Seulement, à mes yeux, la reconnaissance élogieuse de son patriotisme va de pair avec les soupçons qui pèsent aujourd’hui sur tout.e Français.e non blanc.he osant se montrer un tant soit peu critique vis-à-vis de notre sacro-sainte république. Comme jadis la mère patrie coloniale « bienveillante », la France du XXe siècle exige une admiration béate et acritique de ses sujets. Joséphine Baker vénérait la France qui lui avait tout offert, et cette posture de gratitude est attendue de nous ses citoyen.ne.s non blanc.he.s. Certes, elle n’avait rien à reprocher à la France. Ce n’est pas forcément le cas de nombreux Noirs d’hier et d’aujourd’hui.
Joséphine Baker est devenue un symbole antiraciste en résistant contre l’Allemagne nazie et en s’insurgeant contre l’Amérique raciste, mais, contrairement à Gisèle Halimi, dont la panthéonisation a été écartée, elle n’a jamais pris position contre la colonisation française.
On lui a même proposé d’être la reine de l’Exposition coloniale en 1931, comme si son existence justifiait le récit dominant quant à la nécessité coloniale. Joséphine Baker ne déplorait-elle pas dans la chanson « Si j’étais blanche » : « Je voudrais être blanche. Pour moi quel bonheur, si mes seins et mes hanches changeaient de couleur ! » avant de s’interroger : « Faut-il que je sois blanche pour vous plaire mieux ? »
De nos jours, aux Noir.e.s qui dénoncent le racisme, on oppose souvent le cas de Joséphine Baker, pensant ainsi prouver l’ouverture de notre pays en comparaison des terribles Etats-Unis alors éhontément ségrégationnistes. Mais ce mythe de la bienveillance française à l’égard d’Afro-Américain.e.s est fallacieux. Dans mon documentaire « les Marches de la liberté », le romancier noir américain Jake Lamar a rappelé ce qui lui permettait de s’extirper des contrôles au faciès réguliers :
« Quand ils voient mes papiers, je suis américain et il n’y a plus de problème. Ce n’est pas aussi simple pour mes amis d’origine maghrébine, africaine ou caribéenne. »
Hier comme aujourd’hui, la France chérit les Noirs états-uniens tout en faisant subir vingt fois plus de contrôles policiers à ses propres ressortissants lorsqu’ils sont perçus comme arabes ou noirs.
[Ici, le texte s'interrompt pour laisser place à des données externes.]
/-- A field after the little-endian number at the front. -/
theorem declNat_leBytes_append_add (n off : Nat) : declNat (leBytes n v ++ l) (n + off) k = declNat l off k := by
  rw [declNat, ← List.drop_drop, List.drop_left' length_leBytes, declNat]

end Bytes

/-! The layout of a reply (R417). -/

section Layout
variable {q p : List Byte} {running : Bool} {status detail : Nat}

/-- The payload that goes out with a status. -/
def payloadOf (status : Nat) (p : List Byte) : List Byte := if status = 0 then p else []

/-- The first word of a reply: SEQUENCE, RUNNING, the reply bit and OPCODE. -/
def replyWord (q : List Byte) (running : Bool) : Nat := qSeq q * 2 ^ 16 + b2n running * 2 ^ 9 + 2 ^ 8 + qOp q

theorem replyBytes_eq : replyBytes q running status detail p =
    leBytes 4 (replyWord q running) ++ (leBytes 4 (status * 2 ^ 16 + (payloadOf status p).length) ++
      (leBytes 4 detail ++ (leBytes 4 0 ++ payloadOf status p))) := by
  simp only [replyBytes, replyWord, payloadOf, List.append_assoc]

theorem length_payloadOf : (payloadOf status p).length = if status = 0 then p.length else 0 := by
  unfold payloadOf; split <;> rfl

/-- OPCODE, the flags and SEQUENCE of the first word. -/
theorem replyWord_fields : replyWord q running % 256 = qOp q ∧
    replyWord q running / 256 % 256 = (if running then 3 else 1) ∧ replyWord q running / 65536 % 65536 = qSeq q := by
  have hop : qOp q < 256 := declNat_lt
  have hseq : qSeq q < 65536 := declNat_lt
  unfold replyWord
  cases running
  · simp only [b2n, Bool.false_eq_true, if_false]; omega
  · simp only [b2n, if_true]; omega

theorem replyBytes_layout (hs : status < 2 ^ 16) (hd : detail < 2 ^ 32) (hp : p.length < 2 ^ 13) :
    let r := replyBytes q running status detail p
    declNat r 0 1 = qOp q ∧ declNat r 1 1 = (if running then 3 else 1) ∧ declNat r 2 2 = qSeq q ∧
    declNat r 4 2 = (if status = 0 then p.length else 0) ∧ declNat r 6 2 = status ∧ declNat r 8 4 = detail ∧
    declNat r 12 4 = 0 ∧ r.drop 16 = if status = 0 then p else [] := by
  obtain ⟨hop, hflags, hseq⟩ := replyWord_fields (q := q) (running := running)
  have hlen : (payloadOf status p).length < 2 ^ 13 := by rw [length_payloadOf]; split <;> omega
  simp only [replyBytes_eq]
  refine ⟨?op, ?flags, ?seq, ?len, ?status, ?detail, ?reserved, ?payload⟩
  case op => rw [declNat_leBytes_append (by decide), pow_zero, Nat.div_one, pow_one, hop]
  case flags => rw [declNat_leBytes_append (by decide), pow_one, hflags]
  case seq => rw [declNat_leBytes_append (by decide)]; exact hseq
  case len =>
    rw [declNat_leBytes_append_add 4 0, declNat_leBytes_append (by decide), ← length_payloadOf]
    omega
  case status =>
    rw [declNat_leBytes_append_add 4 2, declNat_leBytes_append (by decide)]
    omega
  case detail =>
    rw [declNat_leBytes_append_add 4 4, declNat_leBytes_append_add 4 0, declNat_leBytes_append (by decide)]
    omega
  case reserved =>
    rw [declNat_leBytes_append_add 4 8, declNat_leBytes_append_add 4 4, declNat_leBytes_append_add 4 0,
      declNat_leBytes_append (by decide), Nat.zero_div, Nat.zero_mod]
  case payload => rfl

end Layout

/-! Registers and messages. -/

section Frames
variable {s t : State} {p : Nat → Prop} {o i n off : Nat} {l : List Byte}

/-- One more of the named registers. -/
theorem onlyRegs_setReg {w : Word} (hp : p o) (h : onlyRegs s t p) : onlyRegs s (setReg t o w) p := by
  obtain ⟨heq, hregs⟩ := h
  refine ⟨?_, fun q hq => (getReg_setReg_ne w fun e : q = o => hq (e ▸ hp)).trans (hregs q hq)⟩
  rw [heq]; rfl

/-- Bytes put over words that are all among the named registers. -/
theorem onlyRegs_putWords (hp : ∀ o, off ≤ o → o < off + 4 * n → p o) (h : onlyRegs s t p) :
    onlyRegs s (putWords n t off l) p := by
  induction n generalizing t off l with
  | zero => exact h
  | succ n ih =>
    unfold putWords
    split
    · exact h
    · exact ih (fun o ho ho' => hp o (by omega) (by omega)) (onlyRegs_setReg (hp off (by omega) (by omega)) h)

theorem getReg_putWords_ne (h : o < off ∨ off + 4 * n ≤ o) : getReg (putWords n s off l) o = getReg s o :=
  (onlyRegs_putWords (p := fun o => off ≤ o ∧ o < off + 4 * n) (fun _ ho ho' => ⟨ho, ho'⟩) onlyRegs_refl).2 o
    (by omega)

/-- Each word that the bytes reach holds its four of them. -/
theorem getReg_putWords (hi : i < n) (hl : 4 * i < l.length) :
    getReg (putWords n s off l) (off + 4 * i) = BitVec.ofNat 32 (leNat ((l.drop (4 * i)).take 4)) := by
  induction n generalizing s off l i with
  | zero => exact absurd hi (Nat.not_lt_zero i)
  | succ n ih =>
    rw [putWords, if_neg (List.ne_nil_of_length_pos (by omega))]
    cases i with
    | zero => rw [getReg_putWords_ne (.inl (by omega))]; exact getReg_setReg_self _ _
    | succ i =>
      rw [show off + 4 * (i + 1) = off + 4 + 4 * i by omega, ih (by omega) (by rw [List.length_drop]; omega),
        List.drop_drop, show 4 + 4 * i = 4 * (i + 1) by omega]

/-- A mailbox event sets its bit, and sends at most a message beside. -/
theorem getReg_mgmtEvent : getReg (mgmtEvent s i) o = getReg (setb s Reg.mbxStatus i true) o :=
  getReg_risen_setb _ _ _ _ _ _ _ _

theorem onlyRegsAndMessages_msix {fn vec : Nat} (h : onlyRegs s t p) : onlyRegsAndMessages s (msix t fn vec) p := by
  obtain ⟨heq, hregs⟩ := h
  refine ⟨?_, fun o ho => (getReg_msix t fn vec o).trans (hregs o ho)⟩
  rw [msix_frame, heq]

/-- A change of the named registers, with its message where it has one. -/
theorem onlyRegsAndMessages_risen {fn vec : Nat} {c : State → Bool} {f : State → State} (h : onlyRegs s (f t) p) :
    onlyRegsAndMessages s (risen fn vec c f t) p := by
  unfold risen
  split
  · exact onlyRegsAndMessages_msix h
  · exact ⟨by rw [h.1], h.2⟩

theorem onlyRegsAndMessages_mgmtEvent (hi : i < 32) (hp : p Reg.mbxStatus) (h : onlyRegs s t p) :
    onlyRegsAndMessages s (mgmtEvent t i) p := onlyRegsAndMessages_risen (onlyRegs_setb hi hp h)

end Frames

/-! The mailbox's reply (R419, R421). -/

section Mailbox
variable {s : State} {q r : List Byte} {i : Nat}

/-- The request taken from the mailbox, and remembered with its reply. -/
def mailboxTaken (s : State) (q r : List Byte) : State :=
  { s with mgmt := { s.mgmt with mbxRequest := none, lastMbx := some (q, r) } }

/-- The reply's header and payload in their registers. -/
def replyShown (s : State) (r : List Byte) : State := putWords 1024 (putWords 4 s 0x1010 (r.take 16)) 0x3000 (r.drop 16)

/-- SEQUENCE shown and BUSY cleared. -/
def replyDone (s : State) (r : List Byte) : State :=
  setb (setf s Reg.mbxStatus 15 0 (declNat r 2 2)) Reg.mbxStatus 31 false

theorem sendReply_mailbox :
    sendReply s .mailbox q r = mgmtEvent (replyDone (replyShown (mailboxTaken s q r) r) r) 30 := rfl

theorem getReg_replyShown_header (hr : 16 ≤ r.length) (hi : i < 4) :
    getReg (replyShown s r) (0x1010 + 4 * i) = BitVec.ofNat 32 (leNat ((r.drop (4 * i)).take 4)) := by
  rw [replyShown, getReg_putWords_ne (.inl (by omega)), getReg_putWords hi (by rw [List.length_take]; omega),
    List.drop_take, List.take_take, Nat.min_eq_left (by omega)]

theorem getReg_replyShown_payload (hi : i < 1024) (hr : 16 + 4 * i < r.length) :
    getReg (replyShown s r) (0x3000 + 4 * i) = BitVec.ofNat 32 (leNat ((r.drop (16 + 4 * i)).take 4)) := by
  rw [replyShown, getReg_putWords hi (by rw [List.length_drop]; omega), List.drop_drop]

/-- Every register but DOME_MBX_STATUS after the reply was shown. -/
theorem getReg_sendReply_mailbox {o : Nat} (ho : o ≠ Reg.mbxStatus) :
    getReg (sendReply s .mailbox q r) o = getReg (replyShown (mailboxTaken s q r) r) o := by
  rw [sendReply_mailbox, getReg_mgmtEvent_ne (by decide) ho, replyDone, setb, getReg_setf_ne (by decide) ho,
    getReg_setf_ne (by decide) ho]

theorem onlyRegsAndMessages_sendReply_mailbox : onlyRegsAndMessages (mailboxTaken s q r) (sendReply s .mailbox q r)
    (fun o => o = Reg.mbxStatus ∨ (0x1010 ≤ o ∧ o < 0x1020) ∨ (0x3000 ≤ o ∧ o < 0x4000)) := by
  rw [sendReply_mailbox]
  refine onlyRegsAndMessages_mgmtEvent (by decide) (.inl rfl) ?_
  refine onlyRegs_setb (by decide) (.inl rfl) (onlyRegs_setf (by decide) (.inl rfl) ?_)
  refine onlyRegs_putWords (fun _ ho ho' => .inr (.inr ⟨ho, ho'⟩)) ?_
  exact onlyRegs_putWords (fun _ ho ho' => .inr (.inl ⟨ho, ho'⟩)) onlyRegs_refl

/-- BUSY clear, REPLY set, and SEQUENCE. -/
theorem mbxStatus_sendReply_mailbox : let t := sendReply s .mailbox q r
    getb t Reg.mbxStatus 31 = false ∧ getb t Reg.mbxStatus 30 = true ∧ getf t Reg.mbxStatus 15 0 = declNat r 2 2 := by
  have hseq : declNat r 2 2 < 2 ^ 16 := declNat_lt
  have hreg : ∀ t : State, getReg (mgmtEvent t 30) Reg.mbxStatus = getReg (setb t Reg.mbxStatus 30 true) Reg.mbxStatus :=
    fun _ => getReg_mgmtEvent
  rw [sendReply_mailbox]
  refine ⟨?busy, ?reply, ?sequence⟩
  case busy =>
    rw [getb_congr (by decide) (hreg _), getb_setb_apart (by decide) (by decide) (.inr (.inl (by decide))), replyDone,
      getb_setb_self (by decide)]
  case reply => rw [getb_congr (by decide) (hreg _), getb_setb_self (by decide)]
  case sequence =>
    rw [getf_congr_low (by decide) (hreg _), getf_setb_apart (by decide) (by decide) (by decide) (.inr (.inr (by decide))),
      replyDone, getf_setb_apart (by decide) (by decide) (by decide) (.inr (.inr (by decide))),
      getf_setf_self (by decide) (by decide)]
    exact Nat.mod_eq_of_lt hseq

end Mailbox

/-! A request served (R418, R419). -/

@[simp] theorem firstBadOf_none {l : List Bad} : firstBadOf (none :: l) = firstBadOf l := rfl

@[simp] theorem firstBadOf_some {x : Nat × Nat} {l : List Bad} : firstBadOf (some x :: l) = some x := rfl

@[simp] theorem badIf_true {code detail : Nat} : badIf true code detail = some (code, detail) := rfl

@[simp] theorem badIf_false {code detail : Nat} : badIf false code detail = none := rfl

section Serve
variable {s : State} {src : MgmtSrc} {q r : List Byte} {o : OpSpec} {fields : List Byte → State → Bad}
  {act : List Byte → State → State × Nat × List Byte} {code : Nat}

theorem serve_of_no_request (h : requestOf s src = none) : serve o fields act src s = s := by
  simp only [serve, h]

theorem serve_of_other_opcode (h : requestOf s src = some q) (hop : qOp q ≠ o.op) : serve o fields act src s = s := by
  simp only [serve, h, if_pos hop]

/-- A repeat of the last request. -/
theorem serve_of_remembered (h : requestOf s src = some q) (hop : qOp q = o.op) (hr : remembered s src q = some r) :
    serve o fields act src s = sendReply s src q r := by
  simp only [serve, h, hop, ne_eq, not_true_eq_false, if_false, hr]

/-- The first check that fails is answered, and nothing else happens. -/
theorem serve_of_bad (h : stands s src q o.op) (hbad : requestBad o fields src q s = some (code, 0)) :
    serve o fields act src s = answered s src q code 0 [] := by
  obtain ⟨hq, hop, hr⟩ := h
  simp only [serve, hq, hop, ne_eq, not_true_eq_false, if_false, hr, hbad, answered]

theorem transport_passes (h : o.mailboxOnly = true → overMctp src = false) : (overMctp src && o.mailboxOnly) = false := by
  cases hm : o.mailboxOnly with
  | false => exact Bool.and_false _
  | true => rw [h hm, Bool.false_and]

theorem state_passes (h : o.normal = true → isNormal s = true) : (o.normal && !isNormal s) = false := by
  cases hn : o.normal with
  | false => rfl
  | true => rw [h hn]; rfl

/-! The checks of R418 in their order: each is the first failure where those before it pass. -/

theorem requestBad_header (h : qReserved q = true) : requestBad o fields src q s = some (0x0001, 0) := by
  simp [requestBad, h]

theorem requestBad_transport (h : qReserved q = false) (hm : o.mailboxOnly = true) (hs : overMctp src = true) :
    requestBad o fields src q s = some (0x0D04, 0) := by
  simp [requestBad, h, hm, hs]

theorem requestBad_state (h : qReserved q = false) (hm : o.mailboxOnly = true → overMctp src = false)
    (hn : o.normal = true) (hs : isNormal s = false) : requestBad o fields src q s = some (0x0D02, 0) := by
  simp [requestBad, h, transport_passes hm, hn, hs]

theorem requestBad_length (h : qReserved q = false) (hm : o.mailboxOnly = true → overMctp src = false)
    (hn : o.normal = true → isNormal s = true) (hl : o.len (qLen q) = false ∨ q.length < 16 + qLen q) :
    requestBad o fields src q s = some (0x0D01, 0) := by
  have hlen : (!o.len (qLen q) || decide (q.length < 16 + qLen q)) = true := by simpa using hl
  simp [requestBad, h, transport_passes hm, state_passes hn, hlen]

end Serve
end Sys2Proof.Machine

namespace Sys2Proof.Claims
open Sys2Proof Sys2Proof.Machine

section Rows
variable {s : State} {src : MgmtSrc} {q : List Byte} {c : MgmtSrc → Instr} {op : Nat} {len : Nat → Bool} {normal mbx : Bool}

/-- A request that another member has passed on stands at no source of this module's own. -/
theorem ofOwn_of_request (h : requestOf s src = some q) : ofOwn src := by
  cases src with
  | mailbox | mctp => trivial
  | peer | replica => exact absurd h (by simp [requestOf])

theorem opBufferInfo_eq_serve {ans : PoolAnswer} (hown : ofOwn src) :
    ∃ fields act, opBufferInfo src ans s = serve ⟨0x52, (· == 4), true, true, none⟩ fields act src s := by
  unfold opBufferInfo
  cases src with
  | mailbox | mctp => exact ⟨_, _, rfl⟩
  | peer | replica => exact hown.elim

/-- Every management packet is served as `serve` says, with the row's opcode, LENGTH, personality and transport; a buffer
row where the request is this module's own. -/
theorem PacketRow.exec_eq_serve (row : PacketRow c op len normal mbx) (hown : op ∈ [0x50, 0x51, 0x52] → ofOwn src) :
    ∃ area fields act, exec (c src) s = .next (serve ⟨op, len, normal, mbx, area⟩ fields act src s) := by
  cases row with
  | bufferAlloc | bufferFree =>
    cases src with
    | mailbox | mctp => exact ⟨_, _, _, rfl⟩
    | peer | replica => exact (hown (by decide)).elim
  | bufferInfo =>
    obtain ⟨fields, act, heq⟩ := opBufferInfo_eq_serve (hown (by decide))
    exact ⟨_, fields, act, congrArg Host.Outcome.next heq⟩
  | _ => exact ⟨_, _, _, rfl⟩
La France qui applaudissait Joséphine Baker était aussi celle qui opprimait mes aïeux colonisés, les exhibait dans des zoos humains et pratiquait toujours les travaux forcés (abolis en 1946, soit près de cent ans après l’abolition de l’esclavage) dans les colonies.
Tandis que la France glorifie Joséphine au Panthéon en se félicitant d’incarner, dixit l’Elysée, « la France éternelle des Lumières universelles », elle discrimine massivement sur le marché du travail et dans l’accès au logement, et se voit régulièrement condamnée par des instances internationales du fait de ses violences policières racistes. Et nos écrans persistent à cantonner les femmes noires à des rôles secondaires et caricaturaux.
C’est ce qui m’a toujours perturbée. Je sais et j’ai toujours su que le sort de Joséphine ne relevait pas de la norme. La star flamboyante était une exception parmi la masse des damnés. Et je crains qu’elle ne soit devenue aujourd’hui le prétexte d’un discours voué à dédouaner la France pour mieux faire taire les critiques légitimes.